L’idée que l’acquisition de nouveaux pays et continents soit «externe» au mouvement du capitalisme a été corrigée par Trotsky lui-même dans la préface à l’édition française de La révolution permanente. Il y insiste sur la nécessité imposée aux pays capitalistes de se tourner vers le marché extérieur : « L’évolution du capitalisme (…) s’est faite de toute nécessité par une extension systématique de sa base. Au cours de son développement et, par conséquent, au cours de la lutte contre ses propres contradictions intérieures, chaque capitalisme national se tourne de plus en plus vers les réserves du “marché extérieur”, c’est-à-dire de l’économie mondiale». Les poussées extérieures du 19e siècle ont été aussi bien transocéaniques (l’Angleterre vers l’Inde, l’Argentine, etc.) que continentales (la «frontière» étatsunienne).
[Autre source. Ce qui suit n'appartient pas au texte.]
/-! ### setMemPoisoned -/

@[simp] theorem setMemPoisoned_proc_regs (s : State) (v : Bool) : (s.setMemPoisoned v).proc.regs = s.proc.regs := rfl
@[simp] theorem setMemPoisoned_proc_run (s : State) (v : Bool) : (s.setMemPoisoned v).proc.run = s.proc.run := rfl
@[simp] theorem setMemPoisoned_proc_phase (s : State) (v : Bool) : (s.setMemPoisoned v).proc.phase = s.proc.phase := rfl
@[simp] theorem setMemPoisoned_others (s : State) (v : Bool) : (s.setMemPoisoned v).others = s.others := rfl
@[simp] theorem setMemPoisoned_ctx_stream (s : State) (v : Bool) : (s.setMemPoisoned v).ctx.stream = s.ctx.stream := rfl
@[simp] theorem setMemPoisoned_ctx_mem (s : State) (v : Bool) : (s.setMemPoisoned v).ctx.mem = s.ctx.mem := rfl
@[simp] theorem setMemPoisoned_ctx_streamPoisoned (s : State) (v : Bool) : (s.setMemPoisoned v).ctx.streamPoisoned = s.ctx.streamPoisoned := rfl
@[simp] theorem setMemPoisoned_ctx_memPoisoned (s : State) (v : Bool) : (s.setMemPoisoned v).ctx.memPoisoned = v := rfl
@[simp] theorem setMemPoisoned_callTable (s : State) (v : Bool) : (s.setMemPoisoned v).callTable = s.callTable := rfl
@[simp] theorem setMemPoisoned_dumps (s : State) (v : Bool) : (s.setMemPoisoned v).dumps = s.dumps := rfl
@[simp] theorem setMemPoisoned_draws (s : State) (v : Bool) : (s.setMemPoisoned v).draws = s.draws := rfl
@[simp] theorem setMemPoisoned_proc (s : State) (v : Bool) : (s.setMemPoisoned v).proc = s.proc := rfl
@[simp] theorem setMemPoisoned_setMemPoisoned (s : State) (u v : Bool) : (s.setMemPoisoned u).setMemPoisoned v = s.setMemPoisoned v := rfl
@[simp] theorem setMemPoisoned_self (s : State) : s.setMemPoisoned s.ctx.memPoisoned = s := rfl
@[simp] theorem setMemPoisoned_reg (s : State) (v : Bool) (j : Fin 16) : (s.setMemPoisoned v).reg j = s.reg j := rfl
@[simp] theorem setMemPoisoned_ic (s : State) (v : Bool) : (s.setMemPoisoned v).ic = s.ic := rfl
@[simp] theorem setMemPoisoned_flags (s : State) (v : Bool) : (s.setMemPoisoned v).flags = s.flags := rfl

/-! ### setStreamPoisoned -/

@[simp] theorem setStreamPoisoned_proc_regs (s : State) (v : Bool) : (s.setStreamPoisoned v).proc.regs = s.proc.regs := rfl
@[simp] theorem setStreamPoisoned_proc_run (s : State) (v : Bool) : (s.setStreamPoisoned v).proc.run = s.proc.run := rfl
@[simp] theorem setStreamPoisoned_proc_phase (s : State) (v : Bool) : (s.setStreamPoisoned v).proc.phase = s.proc.phase := rfl
@[simp] theorem setStreamPoisoned_others (s : State) (v : Bool) : (s.setStreamPoisoned v).others = s.others := rfl
@[simp] theorem setStreamPoisoned_ctx_stream (s : State) (v : Bool) : (s.setStreamPoisoned v).ctx.stream = s.ctx.stream := rfl
@[simp] theorem setStreamPoisoned_ctx_mem (s : State) (v : Bool) : (s.setStreamPoisoned v).ctx.mem = s.ctx.mem := rfl
@[simp] theorem setStreamPoisoned_ctx_streamPoisoned (s : State) (v : Bool) : (s.setStreamPoisoned v).ctx.streamPoisoned = v := rfl
@[simp] theorem setStreamPoisoned_ctx_memPoisoned (s : State) (v : Bool) : (s.setStreamPoisoned v).ctx.memPoisoned = s.ctx.memPoisoned := rfl
@[simp] theorem setStreamPoisoned_callTable (s : State) (v : Bool) : (s.setStreamPoisoned v).callTable = s.callTable := rfl
@[simp] theorem setStreamPoisoned_dumps (s : State) (v : Bool) : (s.setStreamPoisoned v).dumps = s.dumps := rfl
@[simp] theorem setStreamPoisoned_draws (s : State) (v : Bool) : (s.setStreamPoisoned v).draws = s.draws := rfl
@[simp] theorem setStreamPoisoned_proc (s : State) (v : Bool) : (s.setStreamPoisoned v).proc = s.proc := rfl
@[simp] theorem setStreamPoisoned_setStreamPoisoned (s : State) (u v : Bool) : (s.setStreamPoisoned u).setStreamPoisoned v = s.setStreamPoisoned v := rfl
@[simp] theorem setStreamPoisoned_self (s : State) : s.setStreamPoisoned s.ctx.streamPoisoned = s := rfl
@[simp] theorem setStreamPoisoned_reg (s : State) (v : Bool) (j : Fin 16) : (s.setStreamPoisoned v).reg j = s.reg j := rfl
@[simp] theorem setStreamPoisoned_ic (s : State) (v : Bool) : (s.setStreamPoisoned v).ic = s.ic := rfl
@[simp] theorem setStreamPoisoned_flags (s : State) (v : Bool) : (s.setStreamPoisoned v).flags = s.flags := rfl

/-! ### setDumps -/

@[simp] theorem setDumps_proc_regs (s : State) (v : List (Vector U64 16)) : (s.setDumps v).proc.regs = s.proc.regs := rfl
@[simp] theorem setDumps_proc_run (s : State) (v : List (Vector U64 16)) : (s.setDumps v).proc.run = s.proc.run := rfl
@[simp] theorem setDumps_proc_phase (s : State) (v : List (Vector U64 16)) : (s.setDumps v).proc.phase = s.proc.phase := rfl
@[simp] theorem setDumps_others (s : State) (v : List (Vector U64 16)) : (s.setDumps v).others = s.others := rfl
@[simp] theorem setDumps_ctx_stream (s : State) (v : List (Vector U64 16)) : (s.setDumps v).ctx.stream = s.ctx.stream := rfl
@[simp] theorem setDumps_ctx_mem (s : State) (v : List (Vector U64 16)) : (s.setDumps v).ctx.mem = s.ctx.mem := rfl
@[simp] theorem setDumps_ctx_streamPoisoned (s : State) (v : List (Vector U64 16)) : (s.setDumps v).ctx.streamPoisoned = s.ctx.streamPoisoned := rfl
@[simp] theorem setDumps_ctx_memPoisoned (s : State) (v : List (Vector U64 16)) : (s.setDumps v).ctx.memPoisoned = s.ctx.memPoisoned := rfl
@[simp] theorem setDumps_callTable (s : State) (v : List (Vector U64 16)) : (s.setDumps v).callTable = s.callTable := rfl
@[simp] theorem setDumps_dumps (s : State) (v : List (Vector U64 16)) : (s.setDumps v).dumps = v := rfl
@[simp] theorem setDumps_draws (s : State) (v : List (Vector U64 16)) : (s.setDumps v).draws = s.draws := rfl
@[simp] theorem setDumps_proc (s : State) (v : List (Vector U64 16)) : (s.setDumps v).proc = s.proc := rfl
@[simp] theorem setDumps_ctx (s : State) (v : List (Vector U64 16)) : (s.setDumps v).ctx = s.ctx := rfl
@[simp] theorem setDumps_setDumps (s : State) (u v : List (Vector U64 16)) : (s.setDumps u).setDumps v = s.setDumps v := rfl
@[simp] theorem setDumps_self (s : State) : s.setDumps s.dumps = s := rfl
@[simp] theorem setDumps_reg (s : State) (v : List (Vector U64 16)) (j : Fin 16) : (s.setDumps v).reg j = s.reg j := rfl
@[simp] theorem setDumps_ic (s : State) (v : List (Vector U64 16)) : (s.setDumps v).ic = s.ic := rfl
@[simp] theorem setDumps_flags (s : State) (v : List (Vector U64 16)) : (s.setDumps v).flags = s.flags := rfl

/-! ### setDraws -/

@[simp] theorem setDraws_proc_regs (s : State) (v : Nat) : (s.setDraws v).proc.regs = s.proc.regs := rfl
@[simp] theorem setDraws_proc_run (s : State) (v : Nat) : (s.setDraws v).proc.run = s.proc.run := rfl
@[simp] theorem setDraws_proc_phase (s : State) (v : Nat) : (s.setDraws v).proc.phase = s.proc.phase := rfl
@[simp] theorem setDraws_others (s : State) (v : Nat) : (s.setDraws v).others = s.others := rfl
@[simp] theorem setDraws_ctx_stream (s : State) (v : Nat) : (s.setDraws v).ctx.stream = s.ctx.stream := rfl
@[simp] theorem setDraws_ctx_mem (s : State) (v : Nat) : (s.setDraws v).ctx.mem = s.ctx.mem := rfl
@[simp] theorem setDraws_ctx_streamPoisoned (s : State) (v : Nat) : (s.setDraws v).ctx.streamPoisoned = s.ctx.streamPoisoned := rfl
@[simp] theorem setDraws_ctx_memPoisoned (s : State) (v : Nat) : (s.setDraws v).ctx.memPoisoned = s.ctx.memPoisoned := rfl
@[simp] theorem setDraws_callTable (s : State) (v : Nat) : (s.setDraws v).callTable = s.callTable := rfl
@[simp] theorem setDraws_dumps (s : State) (v : Nat) : (s.setDraws v).dumps = s.dumps := rfl
@[simp] theorem setDraws_draws (s : State) (v : Nat) : (s.setDraws v).draws = v := rfl
@[simp] theorem setDraws_proc (s : State) (v : Nat) : (s.setDraws v).proc = s.proc := rfl
@[simp] theorem setDraws_ctx (s : State) (v : Nat) : (s.setDraws v).ctx = s.ctx := rfl
@[simp] theorem setDraws_setDraws (s : State) (u v : Nat) : (s.setDraws u).setDraws v = s.setDraws v := rfl
@[simp] theorem setDraws_self (s : State) : s.setDraws s.draws = s := rfl
@[simp] theorem setDraws_reg (s : State) (v : Nat) (j : Fin 16) : (s.setDraws v).reg j = s.reg j := rfl
@[simp] theorem setDraws_ic (s : State) (v : Nat) : (s.setDraws v).ic = s.ic := rfl
@[simp] theorem setDraws_flags (s : State) (v : Nat) : (s.setDraws v).flags = s.flags := rfl

/-! ### setReg, setIC, setFlag: only the register bank changes -/

@[simp] theorem reg_setReg_same (s : State) (i : Fin 16) (v : U64) : (s.setReg i v).reg i = v := by
  simp [State.reg, State.setReg]

theorem reg_setReg_ne (s : State) (i j : Fin 16) (v : U64) (h : j ≠ i) : (s.setReg i v).reg j = s.reg j := by
  have h' : i.val ≠ j.val := fun e => h (Fin.ext e.symm)
  simp [State.reg, State.setReg, h']

theorem reg_setReg (s : State) (i j : Fin 16) (v : U64) :
    (s.setReg i v).reg j = if j = i then v else s.reg j := by
  by_cases h : j = i
  · subst h; simp
  · simp [h, reg_setReg_ne]

@[simp] theorem setReg_setReg (s : State) (i : Fin 16) (u v : U64) : (s.setReg i u).setReg i v = s.setReg i v := by
  simp [State.setReg]

@[simp] theorem setReg_self (s : State) (i : Fin 16) : s.setReg i (s.reg i) = s := by
  simp [State.setReg, State.reg]

@[simp] theorem setReg_proc_run (s : State) (i : Fin 16) (v : U64) : (s.setReg i v).proc.run = s.proc.run := rfl
@[simp] theorem setReg_proc_phase (s : State) (i : Fin 16) (v : U64) : (s.setReg i v).proc.phase = s.proc.phase := rfl
@[simp] theorem setReg_others (s : State) (i : Fin 16) (v : U64) : (s.setReg i v).others = s.others := rfl
@[simp] theorem setReg_ctx (s : State) (i : Fin 16) (v : U64) : (s.setReg i v).ctx = s.ctx := rfl
@[simp] theorem setReg_callTable (s : State) (i : Fin 16) (v : U64) : (s.setReg i v).callTable = s.callTable := rfl
@[simp] theorem setReg_dumps (s : State) (i : Fin 16) (v : U64) : (s.setReg i v).dumps = s.dumps := rfl
@[simp] theorem setReg_draws (s : State) (i : Fin 16) (v : U64) : (s.setReg i v).draws = s.draws := rfl
theorem setReg_eq_setRegs (s : State) (i : Fin 16) (v : U64) : s.setReg i v = s.setRegs (s.setReg i v).proc.regs := rfl

@[simp] theorem setIC_proc_run (s : State) (v : U64) : (s.setIC v).proc.run = s.proc.run := rfl
@[simp] theorem setIC_proc_phase (s : State) (v : U64) : (s.setIC v).proc.phase = s.proc.phase := rfl
@[simp] theorem setIC_others (s : State) (v : U64) : (s.setIC v).others = s.others := rfl
@[simp] theorem setIC_ctx (s : State) (v : U64) : (s.setIC v).ctx = s.ctx := rfl
@[simp] theorem setIC_callTable (s : State) (v : U64) : (s.setIC v).callTable = s.callTable := rfl
@[simp] theorem setIC_dumps (s : State) (v : U64) : (s.setIC v).dumps = s.dumps := rfl
@[simp] theorem setIC_draws (s : State) (v : U64) : (s.setIC v).draws = s.draws := rfl
theorem setIC_eq_setRegs (s : State) (v : U64) : s.setIC v = s.setRegs (s.setIC v).proc.regs := rfl

@[simp] theorem setFlag_proc_run (s : State) (k : Nat) (b : Bool) : (s.setFlag k b).proc.run = s.proc.run := rfl
@[simp] theorem setFlag_proc_phase (s : State) (k : Nat) (b : Bool) : (s.setFlag k b).proc.phase = s.proc.phase := rfl
@[simp] theorem setFlag_others (s : State) (k : Nat) (b : Bool) : (s.setFlag k b).others = s.others := rfl
@[simp] theorem setFlag_ctx (s : State) (k : Nat) (b : Bool) : (s.setFlag k b).ctx = s.ctx := rfl
@[simp] theorem setFlag_callTable (s : State) (k : Nat) (b : Bool) : (s.setFlag k b).callTable = s.callTable := rfl
@[simp] theorem setFlag_dumps (s : State) (k : Nat) (b : Bool) : (s.setFlag k b).dumps = s.dumps := rfl
@[simp] theorem setFlag_draws (s : State) (k : Nat) (b : Bool) : (s.setFlag k b).draws = s.draws := rfl
theorem setFlag_eq_setRegs (s : State) (k : Nat) (b : Bool) : s.setFlag k b = s.setRegs (s.setFlag k b).proc.regs := rfl

@[simp] theorem setZ_proc_run (s : State) (b : Bool) : (s.setZ b).proc.run = s.proc.run := rfl
@[simp] theorem setZ_proc_phase (s : State) (b : Bool) : (s.setZ b).proc.phase = s.proc.phase := rfl
@[simp] theorem setZ_others (s : State) (b : Bool) : (s.setZ b).others = s.others := rfl
@[simp] theorem setZ_ctx (s : State) (b : Bool) : (s.setZ b).ctx = s.ctx := rfl
@[simp] theorem setZ_callTable (s : State) (b : Bool) : (s.setZ b).callTable = s.callTable := rfl
@[simp] theorem setZ_dumps (s : State) (b : Bool) : (s.setZ b).dumps = s.dumps := rfl
@[simp] theorem setZ_draws (s : State) (b : Bool) : (s.setZ b).draws = s.draws := rfl
theorem setZ_eq_setRegs (s : State) (b : Bool) : s.setZ b = s.setRegs (s.setZ b).proc.regs := rfl

@[simp] theorem setG_proc_run (s : State) (b : Bool) : (s.setG b).proc.run = s.proc.run := rfl
@[simp] theorem setG_proc_phase (s : State) (b : Bool) : (s.setG b).proc.phase = s.proc.phase := rfl
@[simp] theorem setG_others (s : State) (b : Bool) : (s.setG b).others = s.others := rfl
@[simp] theorem setG_ctx (s : State) (b : Bool) : (s.setG b).ctx = s.ctx := rfl
@[simp] theorem setG_callTable (s : State) (b : Bool) : (s.setG b).callTable = s.callTable := rfl
@[simp] theorem setG_dumps (s : State) (b : Bool) : (s.setG b).dumps = s.dumps := rfl
@[simp] theorem setG_draws (s : State) (b : Bool) : (s.setG b).draws = s.draws := rfl
theorem setG_eq_setRegs (s : State) (b : Bool) : s.setG b = s.setRegs (s.setG b).proc.regs := rfl

@[simp] theorem setV_proc_run (s : State) (b : Bool) : (s.setV b).proc.run = s.proc.run := rfl
@[simp] theorem setV_proc_phase (s : State) (b : Bool) : (s.setV b).proc.phase = s.proc.phase := rfl
@[simp] theorem setV_others (s : State) (b : Bool) : (s.setV b).others = s.others := rfl
@[simp] theorem setV_ctx (s : State) (b : Bool) : (s.setV b).ctx = s.ctx := rfl
@[simp] theorem setV_callTable (s : State) (b : Bool) : (s.setV b).callTable = s.callTable := rfl
@[simp] theorem setV_dumps (s : State) (b : Bool) : (s.setV b).dumps = s.dumps := rfl
@[simp] theorem setV_draws (s : State) (b : Bool) : (s.setV b).draws = s.draws := rfl
theorem setV_eq_setRegs (s : State) (b : Bool) : s.setV b = s.setRegs (s.setV b).proc.regs := rfl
Il y a « les guerres et les révolutions » classées comme externes. Le cas le plus clair est la phase d’expansion provoquée par la Seconde guerre mondiale qui a débuté aux Etats-Unis en 1942 et dans les autres pays après 1945-48. Il y a enfin la découverte de nouvelles ressources naturelles que Mandel a étendue à juste titre aux innovations technologiques majeures même si elles ne figurent pas dans la liste de Trotsky.

Sur la base de ses travaux statistiques Kondratieff a proposé une périodisation du premier et du second cycle et de la phase ascendante du troisième qui a porté son nom. Elle a été acceptée avec de légères corrections par Schumpeter dans Business Cycles ainsi que par Ernest Mandel dans Le troisième âge du capitalisme[12] puis dans Les ondes longues du capitalisme[13]. Francisco Louça a proposé un moyen terme entre différentes périodisations dans le tableau suivant.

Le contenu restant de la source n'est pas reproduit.